Search code examples
pythondictionarycryptographydictionary-attack

how to perform XOR of all words in a file


I want to convert all words in a standard dictionary (for example : /usr/share/dict/words of a unix machine) integer and find XOR between every two words in the dictionary( ofcourse after converting them to integer) and probably store it in a new file.
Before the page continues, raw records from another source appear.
-- ==== Sys2Proof/Machine/Float.lean ====
section
/-! DEFINITION. Class 2 (R176–R181): floating-point arithmetic on scalar registers. -/
namespace Sys2Proof.Machine

/-! ### The common form (R176) -/

/-- The operand of a format: the low bits of its register. -/
def fOperand (f : Fmt) (x : Word) : Nat := x.toNat % 2 ^ f.width

/-- A short floating-point result, zero-extended, with its flags (R176, R170). -/
def Env.fDone (e : Env) (d : Fin 32) (r : FRes) : Res :=
  .ok (e.s, { e.w.wrS d (BitVec.ofNat 64 r.bits) with fflags := e.w.fflags ||| r.flags }, .seq)

/-- A long-latency floating-point result (R119, R194). -/
def Env.fLater (e : Env) (d : Fin 32) (r : FRes) : Res :=
  let (s, t) := e.s.longS e.w d (BitVec.ofNat 64 r.bits) r.flags
  .ok (s, t, .seq)

/-- A class-2 instruction of one operand. -/
def fOp1 (f : Fmt) (g : Nat → FRes) (h : Hd) (d : Fin 32) (a : SSrc) (s : State) : Host.Outcome State Fault Refusal :=
  issue (op h 8 (SSrc.src a)) (fun e => e.fDone d (g (fOperand f (e.r.gS a)))) s

/-- A class-2 instruction of two operands. -/
def fOp2 (f : Fmt) (g : Nat → Nat → FRes) (h : Hd) (d : Fin 32) (a b : SSrc) (s : State) : Host.Outcome State Fault Refusal :=
  issue (op h 8 (SSrc.src a ++ SSrc.src b)) (fun e => e.fDone d (g (fOperand f (e.r.gS a)) (fOperand f (e.r.gS b)))) s

/-- A class-2 instruction of three operands. -/
def fOp3 (f : Fmt) (g : Nat → Nat → Nat → FRes) (h : Hd) (d : Fin 32) (a b c : SSrc) (s : State) :
    Host.Outcome State Fault Refusal :=
  issue (op h 8 (SSrc.src a ++ SSrc.src b ++ SSrc.src c))
    (fun e => e.fDone d (g (fOperand f (e.r.gS a)) (fOperand f (e.r.gS b)) (fOperand f (e.r.gS c)))) s

/-- FADD (R177). -/
def execFadd (h : Hd) (f : FFmt) (m : Rnd) (d : Fin 32) (a b : SSrc) (s : State) : Host.Outcome State Fault Refusal :=
  fOp2 (fmtOfF f) ((fmtOfF f).add m) h d a b s

/-- FSUB (R177). -/
def execFsub (h : Hd) (f : FFmt) (m : Rnd) (d : Fin 32) (a b : SSrc) (s : State) : Host.Outcome State Fault Refusal :=
  fOp2 (fmtOfF f) ((fmtOfF f).sub m) h d a b s

/-- FMUL (R177). -/
def execFmul (h : Hd) (f : FFmt) (m : Rnd) (d : Fin 32) (a b : SSrc) (s : State) : Host.Outcome State Fault Refusal :=
  fOp2 (fmtOfF f) ((fmtOfF f).mul m) h d a b s

/-- FMA (R177). -/
def execFma (h : Hd) (f : FFmt) (m : Rnd) (d : Fin 32) (a b c : SSrc) (s : State) : Host.Outcome State Fault Refusal :=
  fOp3 (fmtOfF f) ((fmtOfF f).fma m false) h d a b c s

/-- FNMS (R177): c − a × b. -/
def execFnms (h : Hd) (f : FFmt) (m : Rnd) (d : Fin 32) (a b c : SSrc) (s : State) : Host.Outcome State Fault Refusal :=
  fOp3 (fmtOfF f) ((fmtOfF f).fma m true) h d a b c s

/-- FDIV (R177): long-latency. -/
def execFdiv (h : Hd) (f : FFmt) (m : Rnd) (d : Fin 32) (a b : SSrc) (s : State) : Host.Outcome State Fault Refusal :=
  issue (op h 8 (SSrc.src a ++ SSrc.src b))
    (fun e => e.fLater d ((fmtOfF f).div m (fOperand (fmtOfF f) (e.r.gS a)) (fOperand (fmtOfF f) (e.r.gS b)))) s

/-- FSQRT (R177): long-latency. -/
def execFsqrt (h : Hd) (f : FFmt) (m : Rnd) (d : Fin 32) (a : SSrc) (s : State) : Host.Outcome State Fault Refusal :=
  issue (op h 8 (SSrc.src a)) (fun e => e.fLater d ((fmtOfF f).sqrt m (fOperand (fmtOfF f) (e.r.gS a)))) s

/-- FMIN (R178). -/
def execFmin (h : Hd) (f : FFmt) (d : Fin 32) (a b : SSrc) (s : State) : Host.Outcome State Fault Refusal :=
  fOp2 (fmtOfF f) ((fmtOfF f).minmax false) h d a b s

/-- FMAX (R178). -/
def execFmax (h : Hd) (f : FFmt) (d : Fin 32) (a b : SSrc) (s : State) : Host.Outcome State Fault Refusal :=
  fOp2 (fmtOfF f) ((fmtOfF f).minmax true) h d a b s

/-- An encoding with its sign bit cleared. -/
def Fmt.absBits (f : Fmt) (a : Nat) : Nat := a % 2 ^ (f.width - 1)
/-- An encoding with its sign bit inverted. -/
def Fmt.negBits (f : Fmt) (a : Nat) : Nat := (a + 2 ^ (f.width - 1)) % 2 ^ f.width

/-- FABS (R177). -/
def execFabs (h : Hd) (f : FFmt) (d : Fin 32) (a : SSrc) (s : State) : Host.Outcome State Fault Refusal :=
  fOp1 (fmtOfF f) (fun x => ⟨(fmtOfF f).absBits x, 0⟩) h d a s

/-- FNEG (R177). -/
def execFneg (h : Hd) (f : FFmt) (d : Fin 32) (a : SSrc) (s : State) : Host.Outcome State Fault Refusal :=
  fOp1 (fmtOfF f) (fun x => ⟨(fmtOfF f).negBits x, 0⟩) h d a s

/-- FSET (R179). -/
def execFset (h : Hd) (f : FFmt) (c : FCond) (d : Fin 32) (a b : SSrc) (s : State) : Host.Outcome State Fault Refusal :=
  fOp2 (fmtOfF f) (fun x y => ⟨((fmtOfF f).cond c x y).1.toNat, ((fmtOfF f).cond c x y).2⟩) h d a b s

/-- FCLASS (R180). -/
def execFclass (h : Hd) (f : FFmt) (d : Fin 32) (a : SSrc) (s : State) : Host.Outcome State Fault Refusal :=
  fOp1 (fmtOfF f) (fun x => ⟨(fmtOfF f).classMask x, 0⟩) h d a s

/-- FCVT (R167, R181). -/
def execFcvt (h : Hd) (df : FFmt) (m : Rnd) (sf : FFmt) (d : Fin 32) (a : SSrc) (s : State) : Host.Outcome State Fault Refusal :=
  fOp1 (fmtOfF sf) (convertF (fmtOfF sf) (fmtOfF df) m false) h d a s

/-- The width of FTOI's result. -/
def iwBits : IWidth → Nat
  | .i8 => 8 | .i16 => 16 | .i32 => 32 | .i64 => 64

/-- FTOI (R168, R181): sign-extended from its width. -/
def execFtoi (h : Hd) (sf : FFmt) (m : Rnd) (iw : IWidth) (d : Fin 32) (a : SSrc) (s : State) : Host.Outcome State Fault Refusal :=
  fOp1 (fmtOfF sf)
    (fun x =>
      let r := toIntV m (iwBits iw) ((fmtOfF sf).value x)
      ⟨(widen (iwBits iw) r.bits).toNat, r.flags⟩) h d a s

/-- ITOF (R168, R181): A is read whole, signed or unsigned. -/
def execItof (h : Hd) (df : FFmt) (m : Rnd) (uns : Bool) (d : Fin 32) (a : SSrc) (s : State) : Host.Outcome State Fault Refusal :=
  issue (op h 8 (SSrc.src a))
    (fun e => e.fDone d (fromInt (fmtOfF df) m false (if uns then ((e.r.gS a).toNat : Int) else (e.r.gS a).toInt))) s

end Sys2Proof.Machine
end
Since I am new to python and because of large file sizes, the program is getting hung every now and then.

import os
dictionary = open("/usr/share/dict/words","r")
'''a = os.path.getsize("/usr/share/dict/words")
c = fo.read(a)'''
words = dictionary.readlines()

foo = open("word_integer.txt", "a")


for word in words:
    foo.write(word)
    foo.write("\t")
    int_word = int(word.encode('hex'), 16)
    '''print int_word'''
    foo.write(str(int_word))
    foo.write("\n")

foo.close()

Solution

  • First we need a method to convert your string to an int, I'll make one up (since what you're doing isn't working for me at all, maybe you mean to encode as unicode?):

    def word_to_int(word):
        return sum(ord(i) for i in word.strip())
    

    Next, we need to process the files. The following works in Python 2.7 onward, (in 2.6, just nest two separate with blocks, or use contextlib.nested:

    with open("/usr/share/dict/words","rU") as dictionary: 
        with open("word_integer.txt", "a") as foo:
            while dictionary:
                try:
                    w1, w2 = next(dictionary), next(dictionary)
                    foo.write(str(word_to_int(w1) ^ word_to_int(w2)))
                except StopIteration:
                    print("We've run out of words!")
                    break